Este estado, conhecido por ter uma das melhores gastronomias a nível nacional, é um dos que maior diversidade de insetos apresenta na dieta das comunidades rurais, que consomem abelhas e vespas, fazem molhos com gafanhotos, com larvas vermelhas de agave e formigas-cortadeiras, bem como sais aos quais se adiciona malagueta e com os quais se prova o mescal. Nesta região também se come o “ahuatle”, o ovo do percevejo de água, conhecido como “axayácatl”.

As consequências de uma indústria emergente

Embora a FAO apoie fortemente o consumo de insetos, revela-se muito cautelosa quanto à importância das condições higiénicas para a criação dos mesmos. Estes animais também podem ser contaminados ou conter alergénios que desencadeiam reações graves. “Para uma produção, comercialização e exportação eficientes nas cadeias de abastecimento de alimentos, continua a ser necessária uma legislação específica com normas e regulamentos de rotulagem”, alerta Pino.

“Estão a ser vendidos insetos para consumo humano sem que se conheça a sua composição nem o local onde são colhidos e armazenados.

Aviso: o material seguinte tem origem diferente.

/-- 25 R475, R476, R482 and chapter 20: one die. -/
structure Die where
  /-- 08 R185: CYCLE, 64 bits. Reset: 0. -/
  cycle : Nat
  /-- 01 R9: the seven clusters. -/
  clusters : List ClusterShare
  /-- 20 R377: COHCTL, 64 bits. Reset: QUIET 0x2_0000, SPLITEN 1. -/
  cohctl : DWord
  /-- 25 R475: RSTCAUSE, 64 bits. Reset: CAUSE 1, the rest 0. -/
  rstcause : DWord
  /-- 20 R372: the home directory. Reset: empty. -/
  nodes : List Node
  /-- 20 R382: coherence counters, by partition. Reset: 0. -/
  coh : Assoc CohCounters
  /-- 20 R379: remote epochs, by partition. Reset: 0. -/
  epochs : Assoc Nat
  /-- 20 R379: remote lines cached. Reset: none. -/
  remote : List RemoteLine
  /-- 11 R261: access counters, key partition × 2^41 + VA[56:16]. Reset: none. -/
  access : Assoc Nat
  /-- 11 R261: the kind (1 another die, 2 another package) of the latest access counted at each key. Reset: none. -/
  accessKind : Assoc Nat
  /-- 25 R482: firmware version of slots A and B. Reset: 1 and 1 (log entry 13). -/
  fwA : Nat
  fwB : Nat
  /-- 25 R484: the image of each slot is valid. Reset: set (log entry 13). -/
  fwValidA : Bool
  fwValidB : Bool
  /-- 25 R482: slot B is active. Reset: clear (log entry 13). -/
  fwActiveB : Bool
  /-- 25 R486: DRAM channels mapped out. Reset: none. -/
  mappedOut : List Nat
  /-- 25 R473: corrected errors per array since the hour began. Reset: 0. -/
  ecc : Assoc Nat
  /-- 25 R471: throttled. Reset: clear. -/
  throttled : Bool
  deriving DecidableEq, Repr

/-! ### Launches and partitions (chapters 04, 05, 23, 25) -/

/-- 04 R85: a role entry. -/
structure Role where
  entry : Word
  handler : Word
  vregs : Nat
  sregs : Nat
  groups : Nat
  str : Bool
  acc : BitVec 4
  deriving DecidableEq, Repr

/-- 04 R82, R83: a block of a launch's path with its effective budgets. -/
structure PathBlock where
  /-- Virtual address of the block. -/
  va : Nat
  clusters : Nat
  scratch : Nat
  firn : Nat
  deriving DecidableEq, Repr

/-- 04 R84, R90: Confluence's copy of an accepted launch. -/
structure Launch where
  ticket : Nat
  /-- Virtual address of the launch block. -/
  block : Nat
  /-- 04 R81: STATE: 1 queued, 2 waiting, 3 running, 4 complete, 5 failed. -/
  state : Nat
  /-- 04 R91: holds a queue entry. -/
  queued : Bool
  /-- 22 R414: a fault domain of it has been halted. -/
  failed : Bool
  /-- 04 R84: the block's fields. -/
  image : Nat
  countX : Nat
  countY : Nat
  countZ : Nat
  gang : Nat
  barriers : Nat
  tlallot : Nat
  scratchOff : Nat
  scratchLen : Nat
  firnLen : Nat
  spill : Nat
  privBase : Nat
  notify : Bool
  pre : List Nat
  roles : List Role
  /-- 04 R86: (REG, TEMPLATE). -/
  mints : List (Nat × PtrBits)
  /-- 04 R82: effective PRIO, FDOM and QUANTUM. -/
  prio : Nat
  fdom : Nat
  quantum : Nat
  /-- 04 R82, 05 R103: the path, the launch block first, the root last. -/
  path : List PathBlock
  /-- 04 R72: CODEOFF, CODELEN, IMAGEID and family 0x05 of the image. -/
  codeOff : Nat
  codeLen : Nat
  imageId : Word
  legacy : Bool
  /-- 05 R103: the carve-out offset, once fixed. -/
  carve : Option Nat
  /-- 05 R103: logical dies on which its carve-out is charged. -/
  charged : List Nat
  /-- 04 R94: next linear workgroup number to place, and workgroups retired or dumped. -/
  nextWg : Nat
  retired : Nat
  deriving DecidableEq, Repr

/-- 25 R478: a memory extent (kind 0) or device-register window (kind 1) of a partition. -/
structure Extent where
  device : Bool
  base : Nat
  size : Nat
  deriving DecidableEq, Repr

/-- 23 R435: a ring that Cirque writes: its address and bytes; zero bytes for a ring not set. -/
structure Ring where
  addr : Nat
  size : Nat
  deriving DecidableEq, Repr

/-- 23 R429: the observation control set. -/
structure ObsControl where
  bken : Bool
  stopdom : Nat
  smpl : Nat
  trace : BitVec 2
  ckt : Nat
  tbuf : Ring
  sbuf : Ring
  ckarea : Ring
  /-- BP0 to BP7: the word and its IMAGEID. -/
  bps : List (DWord × Word)
  deriving DecidableEq, Repr

/-- 23 R440: an entry of the Moraine log. -/
structure LogEntry where
  seq : Nat
  kind : Nat
  lane : Nat
  group : Nat
  wg : Nat
  ticket : Nat
  addr : DWord
  value : DWord
  deriving DecidableEq, Repr

/-- 23 R438, R439: a checkpoint in the checkpoint area. -/
structure Checkpoint where
  num : Nat
  /-- The contexts, as 22 R421 saves them. -/
  groups : List Group
  workgroups : List Workgroup
  launches : List Launch
  ticketNext : Nat
  carves : List (Nat × Nat × Nat)
  /-- Pages copied so far, (first physical address, bytes). -/
  pages : List (Nat × Nat)
  /-- Their bytes, by physical address, and the tags of their granules. -/
  bytes : Assoc Byte
  tags : List Nat
  /-- Pieces still pending, (virtual address of the region, first physical address, bytes). -/
  pending : List (Nat × Nat × Nat)
  /-- 23 R440: the log of each home up to the next checkpoint: homes 0 to 1,023 are die × 256 + slice, those above 1,024 +
  physical core. -/
  log : List (Nat × List LogEntry)
  deriving DecidableEq, Repr

/-- 23 R441, R442: a replay under way. -/
structure Replay where
  ckpt : Nat
  freeRun : Bool
  /-- Homes still presenting their logs, with the entries not yet matched. -/
  log : List (Nat × List LogEntry)
  deriving DecidableEq, Repr

/-- 04 R73, R74: an image `drload` has loaded: its IMAGEID, the virtual address of its descriptor and its
safe points, (image offset, ordinal). -/
structure Image where
  id : Word
  va : Nat
  codeOff : Nat
  codeLen : Nat
  points : List (Nat × Nat)
  deriving DecidableEq, Repr

/-- 25 R482: the state of a partition. -/
inductive PartState where
  | running | halted | resetting | reconfiguring
  deriving DecidableEq, Repr

/-- 21 R402: an interrupt message held until the ring has room. -/
structure HeldIrq where
  kind : Nat
  value : Nat
  ticket : Nat
  deriving DecidableEq, Repr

Uma falta de controlo da inocuidade dos produtos elaborados ao longo de toda a cadeia de transformação pode derivar num grave problema de saúde”, continua.

Por exemplo, para a criação de gafanhotos-do-deserto, estes insetos alimentam-se de milho e alfafa. Se existirem inseticidas nestas culturas, os gafanhotos-do-deserto podem conter compostos nocivos que podem provocar doenças nas pessoas.

Pino aponta para outro risco desta indústria emergente, cujo mercado internacional se estima que cresça a um ritmo anual de 20 a 30%. “Já sabemos o que acontece quando se produz em grande escala. Por isso, é necessário um grande controlo sobre a extração que é feita da natureza. Se começarmos a extrair insetos sem critérios nem inspeções, podemos acabar com eles, levá-los à extinção”, adverte.

Por outro lado, segundo o biólogo, a sua crescente “gourmetização”, como acontece há anos no mercado de San Juan, na capital, pode encarecer o produto, prejudicando as culturas que já consomem insetos como parte da sua dieta. "É importante não só respeitar os hábitos alimentares dos grupos culturais, mas também a forma como preparam os seus pratos, como o fazem há séculos", conclui.

De acordo com o Códice Florentino, escrito por Frei Bernardino de Sahagún entre 1540 e 1585, mais de 96 insetos descritos na época compunham a cozinha dos povos pré-hispânicos do México. Uma cultura centenária que hoje paira sobre o mundo e se anuncia como a dieta do futuro.